In contrast to the centuries-old, still brightly flourishing European health spa model that frequently serves guests with disabilities, we in the United States are reminded of a forgotten and smaller health spa tradition for people with disabilities in America. Shadowed in the remote Georgia countryside, an accessible and barrier-free health spa politely waits to be fully regarded and regenerated.

Seventy miles southwest of Atlanta, deep in the lush, green, aromatic countryside lies a sleepy old rehabilitation center: The Roosevelt Warm Springs Institute for Rehabilitation (also called the Roosevelt Institute or Georgia Warm Springs). It sprawls on 900 acres as a monument - almost a shrine - to Franklin D. Roosevelt, its founder. The Roosevelt Institute is constructed as a village very similar to a German health spa. Besides having medical and recreational facilities, its campus has a chapel, schoolhouse, approximately ten cottages, two lodges, a firehouse, and a picnic area. The town of Warm Springs, within 2 miles, is filled with close to 100 enticing little tourist shops and attractions. These include Roosevelt's personal haven, the Little White House, and the famous Old Pools, which have been transformed into historic sites to visit.

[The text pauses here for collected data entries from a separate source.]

-- ==== Sys2Proof/Machine/Operands.lean ====
section
/-!
DEFINITION. Sys2Proof/Machine/Operands.lean: the operand forms of packets: header words (R79), parameter ranges and their checks
(R102, R103), the SET_PARAM body (R105), field ranges (R109), the write of one word by its access codes
(R7), and SNAPSHOT entries (R116).
-/
namespace Sys2Proof.Machine

/-- The word at an index of a body; 0 beyond its end. -/
def bodyWord (b : List Word) (i : Nat) : Nat := (b.getD i 0).toNat

/-- Words of a defined map that the tables call reserved: they are defined and read 0 (R103). -/
def reservedWord (a : Nat) : Bool :=
  let (u, c, w) := splitAddr a
  if u = 0x18 then w == 0x3A
  else if u = 0x20 then decide (0x40 ≤ w) && decide (w < 0x100)
  else if u = 0x28 then decide (0x80 ≤ w) && decide (w < 0xA0)
  else if u = 0x30 then decide (5 ≤ c) && decide (0x100 ≤ w)
  else if u = 0x38 then decide (w < 0x800)
  else if u = 0x51 then decide (0x100 ≤ w) && decide (w < 0x100 + 8 * 84)
  else if u = 0x58 then decide (0x100 ≤ w) && decide (w < 0x180)
  else false

/-- Whether an address names a defined word (R103). -/
def definedWord (a : Nat) : Bool := (findWord a).isSome || reservedWord a

/-- Detail U|low for the unit of an address (R83). -/
def unitDetail (a low : Nat) : Nat := a / 65536 % 256 * 256 + low

/-- The checks of R102 and R103 on a range of `n` words from `a`; none where it passes. -/
def rangeError (a n : Nat) : Option Verdict :=
  if 2 ^ 24 ≤ a then some (badAddress 0x0206)
  else if !unitNumbers.contains (a / 65536) then some (badAddress 0x0208)
  else
    let block := if perChannelUnits.contains (a / 65536) then 1024 else 65536
    if block < a % block + n then some (badAddress 0x0207)
    else if (List.range n).any (fun i => !definedWord (a + i)) then some (badAddress (unitDetail a 0xF3))
    else none

/-- The word writes that a SET_PARAM body spells (R105), or none where LENGTH is wrong for it (0x0202). -/
def setWrites (target : Nat) (body : List Word) : Option (List StagedWrite) :=
  let ctl := bodyWord body 0
  let vals := body.drop 1
  if ctl / 2 % 2 = 0 then
    if vals.isEmpty then none
    else some (vals.zipIdx.map (fun (v, i) => ⟨target + i, BitVec.allOnes 32, v⟩))
  else if vals.length % 2 = 1 ∨ vals.isEmpty then none
  else some ((List.range (vals.length / 2)).map (fun i => ⟨target + i, vals.getD (2 * i) 0, vals.getD (2 * i + 1) 0⟩))

/-- Whether a field takes writes that must lie in its range. -/
def RegField.writable (f : RegField) : Bool := f.acc == .rw || f.acc == .wo

/-- Rules that lie within one word beside the ranges of single fields: OSC.COUNT 0 or 3 to 255, FALLBACK not 3, UMIN below UMAX (R301, R313),
TMIN below TMAX and EM_LO not above EM_HI (R354), NX × NY (R330), LEE_DIR (R387), the serial phase below its period (R460), CKPT_MS 0
or 10 to 60,000 (R606), the width of a TRIG pulse (R225), the machine axis of a probe (R315), TSHUT and TCRIT (R528), the engines kept for streams and telemetry (R191). -/
def specialRange (a v : Nat) : Bool :=
  let (u, c, w) := splitAddr a
  let lo := signedOf 16 (bitsOf v 0 16)
  let hi := signedOf 16 (bitsOf v 16 16)
  if u = 0x08 then !(decide (0x100 ≤ w) && decide (w < 0x1C0) && w % 8 == 5) || decide (8 ≤ bitsOf v 0 24)
  else if u = 0x20 then
    (if w = 0 then bitsOf v 4 2 != 3
     else if w = 1 then let n := bitsOf v 16 8; n == 0 || decide (3 ≤ n)
     else if 0x40 ≤ w ∧ (w - 0x40) % 0x20 = 7 then decide (lo < hi)
     else true)
  else if u = 0x21 then !(decide (0x10 ≤ w) && decide (w < 0x20) && decide (0x30 ≤ bitsOf v 0 8) && decide (bitsOf v 0 8 ≤ 0x34))
    || decide (bitsOf v 8 6 < 16)
  else if u = 0x28 then
    (if w = 5 then decide (bitsOf v 0 16 ≤ bitsOf v 16 16)
     else if w = 0x85 ∨ w = 0x95 then decide (lo < hi)
     else true)
  else if u = 0x29 then w != 2 || decide (bitsOf v 0 16 * bitsOf v 16 16 ≤ 2 ^ 28)
  else if u = 0x30 then c != 0 || w != 0x102 || decide ((lo * lo + hi * hi - 2 ^ 28).natAbs ≤ 2 ^ 16)
  else if u = 0x39 then w % 0x20 != 6 || decide (bitsOf v 16 16 < bitsOf v 0 16)
  else if u = 0x11 then w != 0 || decide (bitsOf v 0 3 + bitsOf v 4 2 ≤ 6)
  else if u = 0x68 then
    (if w = 0x18 then let n := bitsOf v 0 16; n == 0 || (decide (10 ≤ n) && decide (n ≤ 60000)) else true)
  else if u = 0x50 then w != 3 || (decide (1360 ≤ lo) && decide (lo ≤ 1680) && decide (lo < hi) && decide (hi ≤ 1952))
  else true

/-- Whether a value for a whole word keeps every writable field of `r` that `mask` touches within its range (R109). -/
def fieldsInRange (r : RegWord) (a mask v : Nat) : Bool :=
  r.fields.all (fun f =>
    !(f.writable && bitsOf mask f.lo f.width != 0) ||
      match f.range with
      | none => true
      | some (lo, hi) =>
        let x : Int := if lo < 0 then signedOf f.width (bitsOf v f.lo f.width) else (bitsOf v f.lo f.width : Nat)
        decide (lo ≤ x) && decide (x ≤ hi)) && specialRange a v

/-- The bits of `mask` taken from `v`, the others from `old` (R105). -/
def mergeBits (old mask v : Word) : Word := (old &&& ~~~mask) ||| (v &&& mask)

/-- One field of a word after a write of `v` under `mask`, by its access code (R7). `fresh` holds the bits that the device set in the TIME
clock of the write: W1C bits among them remain set (R8). -/
def writeField (old mask v fresh : Word) (acc : Nat) (f : RegField) : Nat :=
  match f.acc with
  | .rw => withBits acc f.lo f.width (bitsOf (mergeBits old mask v).toNat f.lo f.width)
  | .w1c => withBits acc f.lo f.width (bitsOf (old &&& ~~~(mask &&& v &&& ~~~fresh)).toNat f.lo f.width)
  | _ => acc

/-- A stored word after a write of `v` under `mask`: RW fields take their bits, W1C bits written 1 clear unless they are fresh, RO, RC,
WO and CMD fields of the stored word are unchanged (R7, R8). -/
def writtenWord (r : RegWord) (old mask v fresh : Word) : Word := word (r.fields.foldl (writeField old mask v fresh) old.toNat)

/-- The state with one word written (R7). An address without a table entry is a reserved word, on which a write has no effect. -/
def State.writeWord (s : State) (w : StagedWrite) : State :=
  match findWord w.addr with
  | some r => s.setReg w.addr (writtenWord r (s.reg w.addr) w.mask w.value (s.marked w.addr))
  | none => s

/-- The mask of a word's fields with a given access code. -/
def accessMask (r : RegWord) (acc : Access) : Nat :=
  r.fields.foldl (fun m f => if f.acc = acc then withBits m f.lo f.width (2 ^ f.width - 1) else m) 0

/-- A CMD or WO field of word `a` written with a value: its bits under the mask, where any bit of the field is masked. -/
def writtenField (w : StagedWrite) (f : Fld) : Option Nat :=
  if w.addr = f.addr ∧ bitsOf w.mask.toNat f.lo f.width ≠ 0 then some (bitsOf (w.value &&& w.mask).toNat f.lo f.width) else none

/-- A list of writes with each word once: where a word is written more than once, later bits take the place of earlier ones (R108). (DEDUCED, log entry 70.) -/
def mergeWrites (ws : List StagedWrite) : List StagedWrite :=
  ws.foldl (fun acc w =>
    match acc.find? (fun x => x.addr == w.addr) with
    | none => acc ++ [w]
    | some x => acc.map (fun y => if y.addr = w.addr then { addr := w.addr, mask := x.mask ||| w.mask, value := mergeBits x.value w.mask w.value } else y)) []

/-- Whether a write starts the action of a CMD field (R7). -/
def starts (w : StagedWrite) (f : Fld) : Bool := writtenField w f == some 1

/-- The cascade words of R15 and R474: every COL word that is written at all, and TIME words 0x0040 to 0x0043; CFG of PAIR (R474). -/
def cascadeWord (a : Nat) : Bool :=
  let (u, _, w) := splitAddr a
  u == 0x30 || (u == 0x08 && decide (0x40 ≤ w) && decide (w ≤ 0x43)) || (u == 0x49 && w == 0x10)

/-- A word belongs to the BASE image (R597). -/
def savedWord (a : Nat) : Bool := a / 65536 != 0x60 && !(a / 65536 == 0x01 && decide (a % 65536 ≤ 0xA))

/-- The mask of the RW fields of a word. -/
def rwMask (a : Nat) : Nat := match findWord a with
  | some r => accessMask r .rw
  | none => 0

/-- Every RW field of the BASE image back at its reset value; cascade words only where asked (R597, R602). -/
def State.resetSaved (s : State) (cascade : Bool) : State :=
  forEach (s.regs.filter (fun e => savedWord e.1 && (cascade || !cascadeWord e.1)))
    (fun e s => s.setReg e.1 (mergeBits e.2 (word (rwMask e.1)) (resetWord e.1))) s

/-- The words with a batch applied, in the order staged (R108). The commit of a JOURNAL_RESTORE names only the words of its image that
differ from their reset values. -/
def State.applyWords (s : State) (b : Scheduled) : State :=
  let s := match b.whole with
    | some cascade => s.resetSaved cascade
    | none => s
  forEach b.writes (fun w s => s.writeWord w) s

/-- One SNAPSHOT entry: first address, words per channel, channels (R116). -/
structure SnapEntry where
  addr : Nat
  count : Nat
  chans : Nat
deriving DecidableEq, Repr

/-- The entries of a SNAPSHOT body from word `i` on. (DEDUCED, log entry 34.) -/
def snapEntries (b : List Word) (i n : Nat) : List SnapEntry :=
  (List.range n).map (fun j =>
    let w := bodyWord b (i + 2 * j + 1)
    ⟨bodyWord b (i + 2 * j), bitsOf w 0 11, bitsOf w 16 7⟩)

/-- The addresses that an entry reads, in channel order (R116). -/
def SnapEntry.addrs (e : SnapEntry) : List Nat :=
  (List.range e.chans).flatMap (fun c => (List.range e.count).map (fun i => e.addr + c * 1024 + i))

/-- The checks of R103 and R116 on one entry; none where it passes. (DEDUCED, log entry 44.) -/
def SnapEntry.error (e : SnapEntry) : Option Verdict :=
  if e.count = 0 ∨ 1024 < e.count ∨ e.chans = 0 ∨ 64 < e.chans then some (malformed 0x02F6)
  else match rangeError e.addr e.count with
    | some v => some v
    | none =>
      if perChannelUnits.contains (e.addr / 65536) then
        (if 64 < e.addr % 65536 / 1024 + e.chans then some (malformed 0x0204)
         else (List.range e.chans).findSome? (fun c => rangeError (e.addr + c * 1024) e.count))
      else if e.chans ≠ 1 then some (malformed 0x02F6) else none

/-- Most result words of a reply, less for the inner packet of a FORWARD (R80, R126). -/
def resultLimit (p : Path) : Nat := if p = .ridge then 4084 else 4090

end Sys2Proof.Machine
end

Listening closely, a visitor strolling these grounds can almost detect in the whispering pines, the spirited laughter of mid-20th century children who, as they recovered from paralyzing polio, splashed in a game of water polo with FDR himself. It is a gracious neoclassical jewel of America's past that could be fully revitalized and rediscovered by and for those of us who could benefit from its barrier-free health and wellness services. In fact, having many of the necessary recreational, housing and medical facilities already in place, this Institute has the potential to become a residential wellness center for visitors with disabilities and their friends who might need and want to take a health vacation. A closer look at both the 75-year old Institute and its 5-year old Center for Therapeutic Recreation (CTR) with Camp Dream may elucidate its collective potential as a health vacation site.